Дни шли однообразной чередой. Мы двигались медленно. И торопиться было некуда, и нужно было рассчитывать свои силы так, чтобы тревога, встреча, преследование никогда не могли бы захватить нас выдохшимися и, наконец, с нашими рюкзаками особенной скорости развить было нельзя.
Моя рана на спине оказалась более мучительной, чем я предполагал. Как я ни устраивался со своим рюкзаком., время от времени он все-таки сползал вниз и срывал подживающую кожу. После долгих споров я принужден был переложить часть моего груза в Юрин рюкзак, тогда на Юриной спине оказалось четыре пуда, и Юра еле выволакивал свои ноги.
ПЕРЕПРАВЫ
Час за часом и день за днем повторялась приблизительно одна и та же последовательность: перепутанная и заваленная камнями чаща леса на склоне горы, потом непроходимые завалы бурелома на ее вершине, потом опять спуск и лес, потом болото или озеро. И вот, выйдем на опушку леса, и перед нами на полверсты-версту шириной расстилается ржавое карельское болото, длинной полосой протянувшееся с северо-запада на юго-восток, в направлении основной массы карельских хребтов. Утром в тумане или вечером в сумерках мы честно месили болотную жижу, иногда проваливались по пояс, иногда переправляясь с кочки на кочку и неизменна вспоминая при этом Бориса. Мы вдвоем и не страшно. Если бы один из нас провалился и стал тонуть в болоте, другой поможет. А каково Борису?
Иногда днем приходилось эти болота обходить. Иногда даже днем, когда ни вправо, ни влево болоту и конца не было видно, мы переглядывались и перли на Миколу Угодника.
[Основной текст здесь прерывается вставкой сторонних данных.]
/-- The cursor's stripe rebuilt for the roles `l`, block by block. -/
def State.rebuildStripe (s : State) (i st : Nat) (l : List Nat) : Option State :=
  (List.range (s.mrd.arr.get i).u).foldl (fun t off =>
    l.foldl (fun t x => t.bind fun t => t.rebuildRole i st off x) t) (some s)

/-- A role's count after one more stripe; at 0 it leaves the set ONLINE, or SLOTTED (R164). -/
def Role.advance (r : Role) : Role :=
  if r.rem ≤ 1 then
    match r.target with
    | .bay b => ⟨some b, .online, .none, 0, r.lost⟩
    | .slot => ⟨none, .slotted, .none, 0, r.lost⟩
    | .none => { r with rem := 0 }
  else { r with rem := r.rem - 1 }

/-- The cursor moves past a rebuilt stripe, counted for the roles that were in the set, as they were, while it was
rebuilt; each role that completed increments the generation (R150, R164). -/
def State.rebuildNext (s : State) (i : Nat) (was : Arr) : State :=
  let a := s.mrd.arr.get i
  let mine := was.rebuildSet.filter fun x => a.role x == was.role x
  let done := mine.filter fun x => decide ((a.role x).rem ≤ 1)
  let freed := done.any fun x => (a.role x).state == .restoring
  let cur := (a.cursor + 1) % a.stripes
  let s := s.putArr i { a with
    roles := a.roles.zipIdx.map fun p => if mine.contains p.2 then p.1.advance else p.1
    cursor := cur, subst := if freed then none else a.subst }
  let s := done.foldl (fun s _ => s.bumpGen i) s
  if done ≠ [] then (s.settle i).seekCopies i |>.moorArr i
  else if cur % 256 = 0 then s.moorArr i else s

/-- REBUILD_STRIPE (R163, R164): the stripe under the cursor, unless held; it stands in line for the stripe's
interlock. -/
def execRebuildStripe (a : Fin 16) (s : State) : Result :=
  let arr := s.mrd.arr.get a
  let st := arr.cursor
  if arr.state = .rebuilding ∧ !s.flag (Fld.ARY_REBUILD_CFG_HOLD a) ∧ !s.arrPrompt a then
    let s := s.lockStripe a st .rebuild
    if s.stripeHolder a st ≠ some .rebuild then .next s
    else match s.rebuildStripe a st arr.rebuildSet with
    | some t => .next ((if (t.mrd.arr.get a).state = .rebuilding then t.rebuildNext a arr else t).unlockStripe a st .rebuild)
    | none => .next (s.offline a)
  else .next (s.unlockStripe a st .rebuild)

/-- SCRUB_PASS_TIMER (R169): INTERVAL_D after the last pass began. -/
def execScrubPassTimer (a : Fin 16) (s : State) : Result :=
  if (s.mrd.arr.get a).state = .optimal ∧ s.flag (Fld.ARY_SCRUB_CFG_EN a) ∧ !(s.ary.get a).scrubbing then
    .next (s.scrubBegin a none)
  else .next s

/-- The redundant units or copies at `off` of a stripe, each with the role and what the data units give. -/
def Arr.redundant (a : Arr) (st : Nat) (ds : List Unit4k) : List (Nat × Unit4k) :=
  if a.mode.mirror then
    (List.range a.k).flatMap fun j => (List.range (a.mode.copies - 1)).map fun c =>
      (a.dataRole st j (c + 1), ds.getD j 0)
  else (List.range a.m).map fun o => (a.parRole st o, parityOf o ds)

/-- One block of a stripe scrubbed (R169): whether it mismatches; every unreadable block of the stripe repaired (R166); with
REPAIR, redundancy rewritten from the data. None where the stripe is beyond redundancy. -/
def State.scrubOff (s : State) (i st off : Nat) (fix : Bool) : Option (State × Bool) :=
  let a := s.mrd.arr.get i
  let bad := s.unreadable a st off (a.unitRoles st)
  if a.beyond st bad then none
  else (s.stripeData a st off).map fun ds =>
    let s := s.repair i st off bad ds
    let wrong := (a.redundant st ds).filter fun p =>
      match s.unitAt a st p.1 off with
      | some u => u != p.2
      | none => false
    (if fix then wrong.foldl (fun s p => s.writeUnit a st p.1 off p.2) s else s, !wrong.isEmpty)

/-- The scrub position moves on; moored every 256 stripes; the pass ends after S stripes (R169). -/
def State.scrubNext (s : State) (i st : Nat) (wrong fix : Bool) : State :=
  let a := s.mrd.arr.get i
  let s := if wrong then
      (s.count (Fld.ARY_SCRUB_STAT_MISMATCH i) 1).updAry i fun r =>
        { r with mismatches := (r.mismatches ++ [st]).drop (r.mismatches.length + 1 - 64) }
    else s
  let s := if wrong && fix then s.count (Fld.ARY_SCRUB_STAT_REPAIRED i) 1 else s
  let pos := (st + 1) % a.stripes
  let s := s.putArr i { s.mrd.arr.get i with scrubPos := pos }
  let s := s.updAry i fun r =>
    { r with scrubbed := r.scrubbed + 1, scrubbing := r.scrubbing && decide (r.scrubbed + 1 < a.stripes) }
  if pos % 256 = 0 then s.moorArr i else s

/-- SCRUB_STRIPE (R163, R169): on an OPTIMAL array with EN = 1, above P2; it stands in line for the stripe's interlock. -/
def execScrubStripe (a : Fin 16) (s : State) : Result :=
  let arr := s.mrd.arr.get a
  let st := arr.scrubPos
  let fix := s.flag (Fld.ARY_SCRUB_CFG_MODE a)
  if arr.state = .optimal ∧ s.flag (Fld.ARY_SCRUB_CFG_EN a) ∧ (s.ary.get a).scrubbing ∧
      s.fld Fld.TWP_PWR_STATE_CUR < 2 then
    let s := s.lockStripe a st .scrub
    if s.stripeHolder a st ≠ some .scrub then .next s
    else match (List.range arr.u).foldl (fun (t : Option (State × Bool)) off =>
        t.bind fun t => (t.1.scrubOff a st off fix).map fun q => (q.1, t.2 || q.2)) (some (s, false)) with
    | some t => .next ((if (t.1.mrd.arr.get a).state = .optimal then t.1.scrubNext a st t.2 fix else t.1).unlockStripe a st .scrub)
    | none => .next (s.offline a)
  else .next (s.unlockStripe a st .scrub)

/-- ARY_REM_IDX_WRITE (Table 6-10): the role's count, snapshot in one cycle; 0 outside the set. -/
def execAryRemIdxWrite (a : Fin 16) (role : Nat) (s : State) : Result :=
  let r := (s.mrd.arr.get a).role (role % 32)
  let rem := if r.state = .rebuilding ∨ r.state = .restoring then r.rem else 0
  let s := s.setFld (Fld.ARY_REM_IDX_MEMBER a) role
  .next ((s.setFld (Fld.ARY_REM_LO_REM a) (rem % 2 ^ 32)).setFld (Fld.ARY_REM_HI_REM a) (rem / 2 ^ 32))

end Sys2Proof.Machine
end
Тогда 500-700 метров нужно было пройти с максимальной скоростью, чтобы возможно меньше времени быть на открытом месте. Мы шли, увязая по колена, проваливаясь по пояс, пригибаясь к земле, тщательно используя для прикрытия каждый кустик и выбирались на противоположный берег болота выдохшимися окончательно. Это были наиболее опасные места нашего пути. Очень плохо было и с переправами.